Saved entries
== Segment start ==
/-- The work of an entry, with its warp in focus. -/
def performOp (o : TileOp) (s : State) : State :=
  match o.work with
  | .load dst m name nth =>
    match tileAt s.k dst with
    | some t =>
      let ready := updWhere (fun x => x.phys == dst) (fun x => { x with pend := none }) s.k.tiles
      if nth ≠ 0 ∧ o.doneSteps ≠ 0 then dropOp o.id { s with k := { s.k with tiles := ready } }
      else
        let lines := workLines s s.k o
        let d := loadData s s.c t m o.pages
        let u := engineReads { s with k := fillTile dst d.1 d.2 s.k } o.launch s.w.id (tileHomes s t m o.pages) (m.acq && m.scope == 5)
        let u := if m.acq then leaseReads u lines else u
        if nth = 0 then dropOp o.id u
        else
          let u := { u with k := { u.k with tiles := updWhere (fun x => x.phys == dst) (fun x => { x with pend := some (o.pc, o.id) }) u.k.tiles
                                            seq := updWhere (fun x => x.id == o.id) (fun x => { x with doneSteps := 1 }) u.k.seq } }
          sendRows u o t name nth d
    | none => dropOp o.id s
  | .store src m level =>
    match tileAt s.k src with
    | some t =>
      let (d, u) := tileData s t
      let bs := storeBytes t d m o.pages
      -- what the issue could not log, at its level or at the launch's (09 R271)
      match logRuns u level m o.pages (tileRuns t m) with
      | .error _ => dropOp o.id (failAt u level 4 0 0)
      | .ok u =>
        let u := storeRaces u (putPlaces u m.shared bs) t m (bs.map (·.1))
        let u := engineWrites u o.launch u.w.id (tileHomes u t m o.pages) false
        dropOp o.id (if m.rel && m.scope == 5 then writeBackAll u else u)
    | none => dropOp o.id s
  | .mm dst old acc steps depth =>
    match tileAt s.k dst with
    | some t =>
      let r := readTiles s (((if acc then [old] else []) ++ steps.flatMap fun x => [x.1, x.2]).dedup)
      let pairs := steps.filterMap fun x => match assoc x.1 r.1, assoc x.2 r.1 with
        | some a, some b => some (a, b)
        | _, _ => none
      let n := t.record.localN
      let c0 := fun i => if acc then (match assoc old r.1 with
        | some d => d.data.getD i 0#32
        | none => 0#32) else 0#32
      let data := (List.range (t.record.m * n)).map fun i => mmElem depth pairs (i / n) (i % n) (c0 i)
      dropOp o.id { r.2 with k := fillTile dst data [] r.2.k }
    | none => dropOp o.id s
  | .hadt dst src n quant =>
    match tileAt s.k dst, tileAt s.k src with
    | some t, some x =>
      let (d, u) := tileData s x
      let len := x.record.n
      let rows := (List.range t.record.m).map fun i => hadRow n ((List.range len).map fun j => d.data.getD (i * len + j) 0#32)
      let out : List Word × List Nat := match quant with
        | some w =>
          let qs : List (List Word × List Nat) := rows.map (quantRow w)
          (qs.flatMap (·.1), if t.record.blk then qs.flatMap (·.2) else [])
        | none => (rows.flatMap id, [])
      dropOp o.id { u with k := fillTile dst out.1 out.2 u.k }
    | _, _ => dropOp o.id s

/-- A transfer reads a line that a cohort outside its claim may yet roll back: a race (10 R286). -/
def transferRace (s : State) (k : CoreS) (o : TileOp) : Bool :=
  match o.work with
  | .load _ _ _ _ => (workLines s k o).any fun n => claimedAgainst s n o.cid
  | _ => false

def execTileInstrRetire (core op : Nat) (s : State) : Out :=
  match seqOp s core op with
  | some o =>
    let race := transferRace s (s.coreOf core) o
    .next (if retirable s core o then
      (match transferWaits s (s.coreOf core) o with
       | some (.go u) => u
       | _ => performOp o (markRace (s.focus o.warp) race))
    else s)
  | none => .next s

/-- Rows that meet the allocation they are for: a cohort and its tile. Rows for a participant that has not been dispatched, is saved,
or has not made the allocation yet wait (R197). -/
def rowsMeet (s : State) (core i : Nat) : Option (Rows × Option (Cohort × Nat)) :=
  match (s.coreOf core).arrived[i]? with
  | some r =>
    if !((s.launch? r.launch).any fun l => !l.doneIdx.contains r.index && !(l.stopAll && (cohortAt s r.launch r.index).isNone)) then some (r, none)
    else match s.allCohorts.find? fun c => c.launch == r.launch && c.index == r.index with
      | none => none
      | some c =>
        let k := s.coreOf c.core
        if c.done.isSome then some (r, none)
        else match k.tiles.find? fun t => t.gang == some (c.id, r.name, r.nth) with
          | some t => some (r, some (c, t.phys))
          | none => if (allocCount k c.id r.name).1 < r.nth then none else some (r, none)
  | none => none
/-- Rows that fill their tile next: those of one flow, from core to core, do so in the order in which they were sent (15 R380). -/
def rowsReady (s : State) (core i : Nat) : Option (Rows × Option (Cohort × Nat)) :=
  match rowsMeet s core i with
  | some (r, some (c, p)) =>
    if (List.range i).any fun j => (rowsMeet s core j).any fun x => x.2.any fun y => y.1.core == c.core then none else some (r, some (c, p))
  | x => x
/-- The rows fill the participant's tile; one that has lost its name meanwhile is free from then on (R192). -/
def fillRows (s : State) (r : Rows) (c : Cohort) (phys : Nat) : State :=
  let t := s.mapCore c.core (fillTile phys r.data r.scales)
  match s.allWarps.find? fun w => w.cid == c.id with
  | some w => within t w.id sweepTiles
  | none => t
def execARowsBroadcastArrive (core i : Nat) (s : State) : Out :=
  match rowsReady s core i with
  | some (r, dst) =>
    let t := s.mapCore core fun k => { k with arrived := k.arrived.eraseIdx i }
    .next (match dst with
      | some (c, phys) => fillRows t r c phys
      | none => t)
  | none => .next s

end Sys2Proof.Machine
end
== Segment end ==
▶ _PROBLEM TO SOLVE_:
Reprint the data above from the opening line to the line holding "u.k with tiles", inclusive, and nothing else.

▶ _EXPECTED OUTPUT_:
/-- The work of an entry, with its warp in focus. -/
def performOp (o : TileOp) (s : State) : State :=
  match o.work with
  | .load dst m name nth =>
    match tileAt s.k dst with
    | some t =>
      let ready := updWhere (fun x => x.phys == dst) (fun x => { x with pend := none }) s.k.tiles
      if nth ≠ 0 ∧ o.doneSteps ≠ 0 then dropOp o.id { s with k := { s.k with tiles := ready } }
      else
        let lines := workLines s s.k o
        let d := loadData s s.c t m o.pages
        let u := engineReads { s with k := fillTile dst d.1 d.2 s.k } o.launch s.w.id (tileHomes s t m o.pages) (m.acq && m.scope == 5)
        let u := if m.acq then leaseReads u lines else u
        if nth = 0 then dropOp o.id u
        else
          let u := { u with k := { u.k with tiles := updWhere (fun x => x.phys == dst) (fun x => { x with pend := some (o.pc, o.id) }) u.k.tiles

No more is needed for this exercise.